[Start of section]

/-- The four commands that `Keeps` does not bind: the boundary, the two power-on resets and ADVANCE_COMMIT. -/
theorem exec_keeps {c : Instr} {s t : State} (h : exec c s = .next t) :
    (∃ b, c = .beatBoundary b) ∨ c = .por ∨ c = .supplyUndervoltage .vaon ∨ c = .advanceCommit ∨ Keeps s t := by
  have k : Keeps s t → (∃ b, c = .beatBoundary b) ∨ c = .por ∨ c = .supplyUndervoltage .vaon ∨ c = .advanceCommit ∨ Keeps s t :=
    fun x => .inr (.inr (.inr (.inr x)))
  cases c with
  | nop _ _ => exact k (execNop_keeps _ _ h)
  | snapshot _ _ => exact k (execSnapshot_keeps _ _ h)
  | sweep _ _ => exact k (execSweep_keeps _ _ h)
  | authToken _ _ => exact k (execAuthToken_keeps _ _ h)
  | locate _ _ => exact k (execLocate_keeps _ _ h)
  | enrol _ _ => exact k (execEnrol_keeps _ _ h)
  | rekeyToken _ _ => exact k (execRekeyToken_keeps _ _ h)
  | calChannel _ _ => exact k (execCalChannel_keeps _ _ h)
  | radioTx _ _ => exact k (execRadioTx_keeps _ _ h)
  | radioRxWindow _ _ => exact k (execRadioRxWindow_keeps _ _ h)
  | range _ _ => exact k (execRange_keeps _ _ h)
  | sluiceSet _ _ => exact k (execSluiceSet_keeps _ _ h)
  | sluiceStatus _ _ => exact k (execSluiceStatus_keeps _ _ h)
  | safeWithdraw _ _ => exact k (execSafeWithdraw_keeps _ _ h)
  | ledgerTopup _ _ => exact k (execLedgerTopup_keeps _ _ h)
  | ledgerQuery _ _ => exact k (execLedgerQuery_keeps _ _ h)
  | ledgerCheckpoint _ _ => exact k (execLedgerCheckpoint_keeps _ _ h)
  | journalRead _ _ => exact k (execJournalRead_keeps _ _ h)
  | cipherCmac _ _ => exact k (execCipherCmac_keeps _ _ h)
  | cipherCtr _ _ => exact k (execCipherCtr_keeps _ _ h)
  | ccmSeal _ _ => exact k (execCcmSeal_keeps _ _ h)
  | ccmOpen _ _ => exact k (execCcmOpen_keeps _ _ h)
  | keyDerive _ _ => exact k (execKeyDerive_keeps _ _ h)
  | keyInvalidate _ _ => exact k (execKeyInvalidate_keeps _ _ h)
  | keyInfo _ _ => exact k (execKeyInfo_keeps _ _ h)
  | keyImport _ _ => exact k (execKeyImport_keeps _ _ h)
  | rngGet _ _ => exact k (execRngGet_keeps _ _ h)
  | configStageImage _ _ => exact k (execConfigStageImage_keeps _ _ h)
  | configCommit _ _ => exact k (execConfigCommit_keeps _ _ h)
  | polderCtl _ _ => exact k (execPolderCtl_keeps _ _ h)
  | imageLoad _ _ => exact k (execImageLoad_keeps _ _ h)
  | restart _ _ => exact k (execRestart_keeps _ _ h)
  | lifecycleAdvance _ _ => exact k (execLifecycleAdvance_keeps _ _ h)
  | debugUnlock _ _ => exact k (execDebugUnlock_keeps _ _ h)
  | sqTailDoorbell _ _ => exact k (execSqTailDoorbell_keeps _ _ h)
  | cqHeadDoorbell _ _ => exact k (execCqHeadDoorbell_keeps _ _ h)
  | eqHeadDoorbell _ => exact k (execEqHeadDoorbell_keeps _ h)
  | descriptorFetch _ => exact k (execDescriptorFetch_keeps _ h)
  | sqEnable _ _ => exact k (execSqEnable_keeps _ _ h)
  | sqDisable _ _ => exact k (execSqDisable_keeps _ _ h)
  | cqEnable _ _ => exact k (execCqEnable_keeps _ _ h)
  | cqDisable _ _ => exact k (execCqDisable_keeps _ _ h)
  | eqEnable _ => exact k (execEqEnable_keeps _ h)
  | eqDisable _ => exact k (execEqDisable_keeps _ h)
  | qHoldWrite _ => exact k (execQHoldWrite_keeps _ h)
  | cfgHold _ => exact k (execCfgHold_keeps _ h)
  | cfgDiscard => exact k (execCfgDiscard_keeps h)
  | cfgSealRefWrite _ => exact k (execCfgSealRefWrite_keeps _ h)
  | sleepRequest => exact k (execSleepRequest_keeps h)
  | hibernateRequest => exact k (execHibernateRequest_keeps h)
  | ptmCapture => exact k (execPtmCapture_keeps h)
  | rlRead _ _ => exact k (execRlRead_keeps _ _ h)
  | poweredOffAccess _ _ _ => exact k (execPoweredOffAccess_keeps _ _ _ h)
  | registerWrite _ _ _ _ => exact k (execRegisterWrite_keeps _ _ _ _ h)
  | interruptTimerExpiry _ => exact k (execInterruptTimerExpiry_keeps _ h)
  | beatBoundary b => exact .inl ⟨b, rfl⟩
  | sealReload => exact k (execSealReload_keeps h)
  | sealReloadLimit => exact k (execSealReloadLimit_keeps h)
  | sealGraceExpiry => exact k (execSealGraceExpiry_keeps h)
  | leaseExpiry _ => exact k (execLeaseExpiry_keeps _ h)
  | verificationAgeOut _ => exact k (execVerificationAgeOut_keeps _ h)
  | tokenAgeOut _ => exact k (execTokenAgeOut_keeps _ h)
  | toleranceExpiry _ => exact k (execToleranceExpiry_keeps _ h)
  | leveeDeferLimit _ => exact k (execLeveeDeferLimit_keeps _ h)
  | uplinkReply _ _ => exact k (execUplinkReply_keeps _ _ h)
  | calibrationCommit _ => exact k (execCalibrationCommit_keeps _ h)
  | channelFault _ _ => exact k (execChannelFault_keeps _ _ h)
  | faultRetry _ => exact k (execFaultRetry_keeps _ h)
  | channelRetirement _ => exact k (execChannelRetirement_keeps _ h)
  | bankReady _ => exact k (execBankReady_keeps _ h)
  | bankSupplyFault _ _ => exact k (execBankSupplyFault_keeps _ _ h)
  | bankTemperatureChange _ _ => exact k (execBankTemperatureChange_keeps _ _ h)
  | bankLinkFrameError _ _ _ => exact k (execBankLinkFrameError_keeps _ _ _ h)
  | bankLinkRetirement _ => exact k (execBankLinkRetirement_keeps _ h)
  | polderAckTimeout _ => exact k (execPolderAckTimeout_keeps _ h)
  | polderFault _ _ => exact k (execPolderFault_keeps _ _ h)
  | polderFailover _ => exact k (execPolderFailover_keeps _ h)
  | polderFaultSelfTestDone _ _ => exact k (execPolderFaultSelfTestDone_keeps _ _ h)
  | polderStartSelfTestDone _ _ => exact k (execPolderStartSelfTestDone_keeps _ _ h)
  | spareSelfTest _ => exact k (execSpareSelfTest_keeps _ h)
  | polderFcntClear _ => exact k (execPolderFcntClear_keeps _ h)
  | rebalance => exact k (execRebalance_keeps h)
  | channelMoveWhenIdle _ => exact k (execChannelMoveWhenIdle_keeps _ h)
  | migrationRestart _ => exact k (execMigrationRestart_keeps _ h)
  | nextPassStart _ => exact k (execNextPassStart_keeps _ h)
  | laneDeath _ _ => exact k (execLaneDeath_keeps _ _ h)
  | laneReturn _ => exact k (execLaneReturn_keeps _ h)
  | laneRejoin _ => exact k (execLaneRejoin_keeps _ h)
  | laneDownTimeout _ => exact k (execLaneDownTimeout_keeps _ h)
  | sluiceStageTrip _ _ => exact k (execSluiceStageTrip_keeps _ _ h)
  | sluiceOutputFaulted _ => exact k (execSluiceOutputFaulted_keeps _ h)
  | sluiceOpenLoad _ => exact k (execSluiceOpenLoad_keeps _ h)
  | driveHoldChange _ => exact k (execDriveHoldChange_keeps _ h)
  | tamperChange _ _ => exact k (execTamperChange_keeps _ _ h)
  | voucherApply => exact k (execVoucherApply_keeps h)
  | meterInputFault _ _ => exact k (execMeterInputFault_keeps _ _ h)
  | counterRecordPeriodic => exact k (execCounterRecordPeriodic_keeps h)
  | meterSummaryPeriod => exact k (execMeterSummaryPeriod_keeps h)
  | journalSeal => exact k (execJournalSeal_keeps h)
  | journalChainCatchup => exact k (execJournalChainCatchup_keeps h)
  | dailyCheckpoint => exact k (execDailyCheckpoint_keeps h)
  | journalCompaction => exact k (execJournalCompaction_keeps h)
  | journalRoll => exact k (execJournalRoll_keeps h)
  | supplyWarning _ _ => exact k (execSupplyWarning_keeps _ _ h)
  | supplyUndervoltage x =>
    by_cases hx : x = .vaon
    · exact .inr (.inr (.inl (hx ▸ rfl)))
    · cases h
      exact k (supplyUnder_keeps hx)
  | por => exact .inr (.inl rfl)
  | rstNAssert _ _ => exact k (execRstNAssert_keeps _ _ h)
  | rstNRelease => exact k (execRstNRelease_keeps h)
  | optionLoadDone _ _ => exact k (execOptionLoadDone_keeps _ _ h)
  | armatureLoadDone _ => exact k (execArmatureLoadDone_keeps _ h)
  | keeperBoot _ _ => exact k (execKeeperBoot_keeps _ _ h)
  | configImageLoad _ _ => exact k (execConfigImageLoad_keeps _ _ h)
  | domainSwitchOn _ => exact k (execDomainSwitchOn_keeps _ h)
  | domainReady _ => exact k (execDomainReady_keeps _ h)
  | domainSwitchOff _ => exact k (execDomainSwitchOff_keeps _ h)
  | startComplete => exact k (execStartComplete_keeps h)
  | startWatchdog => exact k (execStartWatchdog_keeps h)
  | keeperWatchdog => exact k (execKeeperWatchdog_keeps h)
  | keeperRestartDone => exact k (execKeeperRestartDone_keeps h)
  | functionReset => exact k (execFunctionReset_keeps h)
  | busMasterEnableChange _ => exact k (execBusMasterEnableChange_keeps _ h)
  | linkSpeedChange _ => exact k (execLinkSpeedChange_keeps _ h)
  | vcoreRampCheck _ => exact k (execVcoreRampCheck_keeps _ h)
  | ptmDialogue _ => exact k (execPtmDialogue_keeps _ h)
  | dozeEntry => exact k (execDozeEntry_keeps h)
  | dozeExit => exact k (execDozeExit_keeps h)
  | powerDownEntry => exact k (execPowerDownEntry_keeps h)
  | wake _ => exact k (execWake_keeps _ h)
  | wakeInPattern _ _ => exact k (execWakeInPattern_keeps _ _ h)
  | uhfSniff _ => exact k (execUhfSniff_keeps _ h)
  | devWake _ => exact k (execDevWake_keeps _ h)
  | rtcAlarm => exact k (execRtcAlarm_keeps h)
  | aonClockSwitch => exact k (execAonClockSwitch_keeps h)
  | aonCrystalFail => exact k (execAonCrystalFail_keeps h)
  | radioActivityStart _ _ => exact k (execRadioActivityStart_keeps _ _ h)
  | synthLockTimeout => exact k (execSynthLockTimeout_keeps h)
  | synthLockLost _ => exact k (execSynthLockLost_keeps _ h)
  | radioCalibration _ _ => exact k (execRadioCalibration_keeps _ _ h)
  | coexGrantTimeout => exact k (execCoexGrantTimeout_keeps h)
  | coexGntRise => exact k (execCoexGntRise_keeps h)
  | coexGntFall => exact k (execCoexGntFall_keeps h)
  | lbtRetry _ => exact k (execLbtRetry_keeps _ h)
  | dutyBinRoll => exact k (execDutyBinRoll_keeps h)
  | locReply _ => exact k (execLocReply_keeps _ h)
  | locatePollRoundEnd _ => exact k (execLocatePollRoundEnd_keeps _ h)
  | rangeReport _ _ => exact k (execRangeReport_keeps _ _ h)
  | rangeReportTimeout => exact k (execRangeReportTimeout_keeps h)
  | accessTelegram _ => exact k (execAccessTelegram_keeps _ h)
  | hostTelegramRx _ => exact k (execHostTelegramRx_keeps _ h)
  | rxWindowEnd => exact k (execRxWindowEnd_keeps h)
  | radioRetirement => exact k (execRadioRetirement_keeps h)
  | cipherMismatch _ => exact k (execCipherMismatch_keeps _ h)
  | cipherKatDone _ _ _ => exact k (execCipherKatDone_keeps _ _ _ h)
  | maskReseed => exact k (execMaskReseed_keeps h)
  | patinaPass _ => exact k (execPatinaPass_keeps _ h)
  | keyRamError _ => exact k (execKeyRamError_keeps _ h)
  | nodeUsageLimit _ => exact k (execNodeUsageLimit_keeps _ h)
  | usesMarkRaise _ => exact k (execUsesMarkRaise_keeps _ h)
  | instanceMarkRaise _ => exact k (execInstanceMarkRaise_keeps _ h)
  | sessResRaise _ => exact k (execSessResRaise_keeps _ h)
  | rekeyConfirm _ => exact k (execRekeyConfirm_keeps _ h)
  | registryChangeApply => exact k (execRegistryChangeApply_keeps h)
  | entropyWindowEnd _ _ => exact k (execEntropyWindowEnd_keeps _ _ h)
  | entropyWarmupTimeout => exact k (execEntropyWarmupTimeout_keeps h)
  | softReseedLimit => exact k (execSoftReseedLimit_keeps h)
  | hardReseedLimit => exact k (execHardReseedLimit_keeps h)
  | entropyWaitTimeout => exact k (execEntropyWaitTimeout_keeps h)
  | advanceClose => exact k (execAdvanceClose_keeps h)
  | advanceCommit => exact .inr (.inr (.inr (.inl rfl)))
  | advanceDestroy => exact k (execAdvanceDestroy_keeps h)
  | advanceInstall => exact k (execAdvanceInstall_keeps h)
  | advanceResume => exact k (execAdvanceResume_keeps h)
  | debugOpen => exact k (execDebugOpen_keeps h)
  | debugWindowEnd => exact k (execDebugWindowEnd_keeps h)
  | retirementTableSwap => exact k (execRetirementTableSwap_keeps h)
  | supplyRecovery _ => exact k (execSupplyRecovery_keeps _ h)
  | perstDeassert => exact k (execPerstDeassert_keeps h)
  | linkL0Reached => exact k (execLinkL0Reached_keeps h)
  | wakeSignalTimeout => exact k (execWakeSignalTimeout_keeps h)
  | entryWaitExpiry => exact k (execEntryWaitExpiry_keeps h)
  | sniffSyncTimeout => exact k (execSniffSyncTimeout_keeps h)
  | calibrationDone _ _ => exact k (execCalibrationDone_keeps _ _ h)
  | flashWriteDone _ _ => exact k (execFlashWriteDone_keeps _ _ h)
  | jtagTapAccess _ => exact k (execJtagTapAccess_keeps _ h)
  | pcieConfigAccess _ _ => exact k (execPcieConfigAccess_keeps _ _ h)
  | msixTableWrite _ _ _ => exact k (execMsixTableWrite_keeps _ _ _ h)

[End of section]
[Start of section]

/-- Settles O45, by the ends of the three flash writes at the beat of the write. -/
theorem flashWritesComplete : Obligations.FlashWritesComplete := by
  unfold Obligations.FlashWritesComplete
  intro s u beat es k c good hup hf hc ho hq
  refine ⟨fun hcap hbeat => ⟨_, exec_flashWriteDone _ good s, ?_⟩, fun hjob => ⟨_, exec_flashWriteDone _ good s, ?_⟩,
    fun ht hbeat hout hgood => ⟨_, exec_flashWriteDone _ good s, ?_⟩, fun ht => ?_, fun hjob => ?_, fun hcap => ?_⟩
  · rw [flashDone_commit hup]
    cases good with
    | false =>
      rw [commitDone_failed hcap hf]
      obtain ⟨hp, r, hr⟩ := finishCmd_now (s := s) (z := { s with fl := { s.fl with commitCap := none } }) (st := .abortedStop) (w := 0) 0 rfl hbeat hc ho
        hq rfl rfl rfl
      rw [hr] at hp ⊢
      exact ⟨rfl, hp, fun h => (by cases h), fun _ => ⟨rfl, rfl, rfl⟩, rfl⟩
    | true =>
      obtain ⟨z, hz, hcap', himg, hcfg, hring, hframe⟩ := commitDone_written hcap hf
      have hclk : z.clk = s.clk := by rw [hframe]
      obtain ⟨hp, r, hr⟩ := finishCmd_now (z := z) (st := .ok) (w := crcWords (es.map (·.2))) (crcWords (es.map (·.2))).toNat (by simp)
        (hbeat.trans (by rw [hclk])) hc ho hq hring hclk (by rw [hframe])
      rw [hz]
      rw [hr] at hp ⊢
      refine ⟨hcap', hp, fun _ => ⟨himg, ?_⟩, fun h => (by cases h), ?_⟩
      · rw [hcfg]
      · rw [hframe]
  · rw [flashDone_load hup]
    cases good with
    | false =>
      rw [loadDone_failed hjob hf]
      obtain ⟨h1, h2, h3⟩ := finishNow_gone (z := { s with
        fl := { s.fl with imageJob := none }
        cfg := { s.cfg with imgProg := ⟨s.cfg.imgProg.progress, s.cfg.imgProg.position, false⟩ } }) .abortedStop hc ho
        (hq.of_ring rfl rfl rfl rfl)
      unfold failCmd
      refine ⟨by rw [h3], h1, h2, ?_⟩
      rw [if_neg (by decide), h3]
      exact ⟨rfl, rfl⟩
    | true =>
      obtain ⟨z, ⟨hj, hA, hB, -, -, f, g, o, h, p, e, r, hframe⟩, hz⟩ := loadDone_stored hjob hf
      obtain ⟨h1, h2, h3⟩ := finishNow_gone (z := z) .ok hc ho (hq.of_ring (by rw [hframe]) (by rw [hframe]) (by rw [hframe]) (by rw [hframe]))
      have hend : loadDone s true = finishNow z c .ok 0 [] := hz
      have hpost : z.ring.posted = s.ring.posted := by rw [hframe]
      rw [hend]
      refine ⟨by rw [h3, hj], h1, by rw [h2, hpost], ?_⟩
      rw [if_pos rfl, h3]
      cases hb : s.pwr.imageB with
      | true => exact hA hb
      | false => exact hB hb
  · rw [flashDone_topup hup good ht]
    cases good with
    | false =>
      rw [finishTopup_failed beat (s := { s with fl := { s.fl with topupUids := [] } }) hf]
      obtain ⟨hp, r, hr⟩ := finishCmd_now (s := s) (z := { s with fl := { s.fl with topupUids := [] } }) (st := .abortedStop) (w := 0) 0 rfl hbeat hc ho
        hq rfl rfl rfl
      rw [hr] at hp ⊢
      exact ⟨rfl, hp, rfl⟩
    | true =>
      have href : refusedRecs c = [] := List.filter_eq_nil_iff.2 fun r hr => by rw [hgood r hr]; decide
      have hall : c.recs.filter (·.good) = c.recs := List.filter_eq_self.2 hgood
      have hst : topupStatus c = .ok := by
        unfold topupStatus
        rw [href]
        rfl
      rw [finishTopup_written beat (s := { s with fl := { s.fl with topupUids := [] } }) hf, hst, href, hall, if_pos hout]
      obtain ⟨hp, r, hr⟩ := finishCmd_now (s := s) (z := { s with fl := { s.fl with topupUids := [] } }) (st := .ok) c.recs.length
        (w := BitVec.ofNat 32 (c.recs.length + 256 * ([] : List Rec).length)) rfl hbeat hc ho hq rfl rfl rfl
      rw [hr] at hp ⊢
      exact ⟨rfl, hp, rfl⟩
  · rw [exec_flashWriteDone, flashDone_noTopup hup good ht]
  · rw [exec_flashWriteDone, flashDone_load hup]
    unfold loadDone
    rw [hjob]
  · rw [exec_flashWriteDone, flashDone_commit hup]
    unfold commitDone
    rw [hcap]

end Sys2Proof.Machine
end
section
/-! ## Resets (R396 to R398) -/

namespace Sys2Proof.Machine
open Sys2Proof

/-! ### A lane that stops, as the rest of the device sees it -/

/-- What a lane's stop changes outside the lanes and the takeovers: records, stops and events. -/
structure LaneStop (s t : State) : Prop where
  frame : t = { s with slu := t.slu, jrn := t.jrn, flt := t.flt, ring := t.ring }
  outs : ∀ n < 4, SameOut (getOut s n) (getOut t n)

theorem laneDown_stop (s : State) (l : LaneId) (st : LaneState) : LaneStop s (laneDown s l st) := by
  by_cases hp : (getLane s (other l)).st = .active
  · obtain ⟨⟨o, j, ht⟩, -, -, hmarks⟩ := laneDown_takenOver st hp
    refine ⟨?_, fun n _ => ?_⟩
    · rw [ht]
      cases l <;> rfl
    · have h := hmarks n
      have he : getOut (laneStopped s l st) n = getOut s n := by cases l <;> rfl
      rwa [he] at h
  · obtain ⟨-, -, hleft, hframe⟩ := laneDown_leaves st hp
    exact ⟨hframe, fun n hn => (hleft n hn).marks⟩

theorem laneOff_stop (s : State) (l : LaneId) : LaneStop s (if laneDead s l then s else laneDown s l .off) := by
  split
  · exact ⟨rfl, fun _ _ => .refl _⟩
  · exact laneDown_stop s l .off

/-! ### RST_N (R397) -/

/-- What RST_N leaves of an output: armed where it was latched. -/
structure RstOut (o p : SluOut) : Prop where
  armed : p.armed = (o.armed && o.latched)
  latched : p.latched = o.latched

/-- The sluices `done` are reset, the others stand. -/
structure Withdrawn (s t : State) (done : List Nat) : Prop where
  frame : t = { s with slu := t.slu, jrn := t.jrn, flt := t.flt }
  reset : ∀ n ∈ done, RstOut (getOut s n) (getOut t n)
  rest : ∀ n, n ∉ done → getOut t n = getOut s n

[End of section]

▸ **Task brief**
Find the string "unfold" in the data. Report each line it appears in.

▸ **Task output**
  unfold Obligations.FlashWritesComplete
      unfold failCmd
        unfold topupStatus
    unfold loadDone
    unfold commitDone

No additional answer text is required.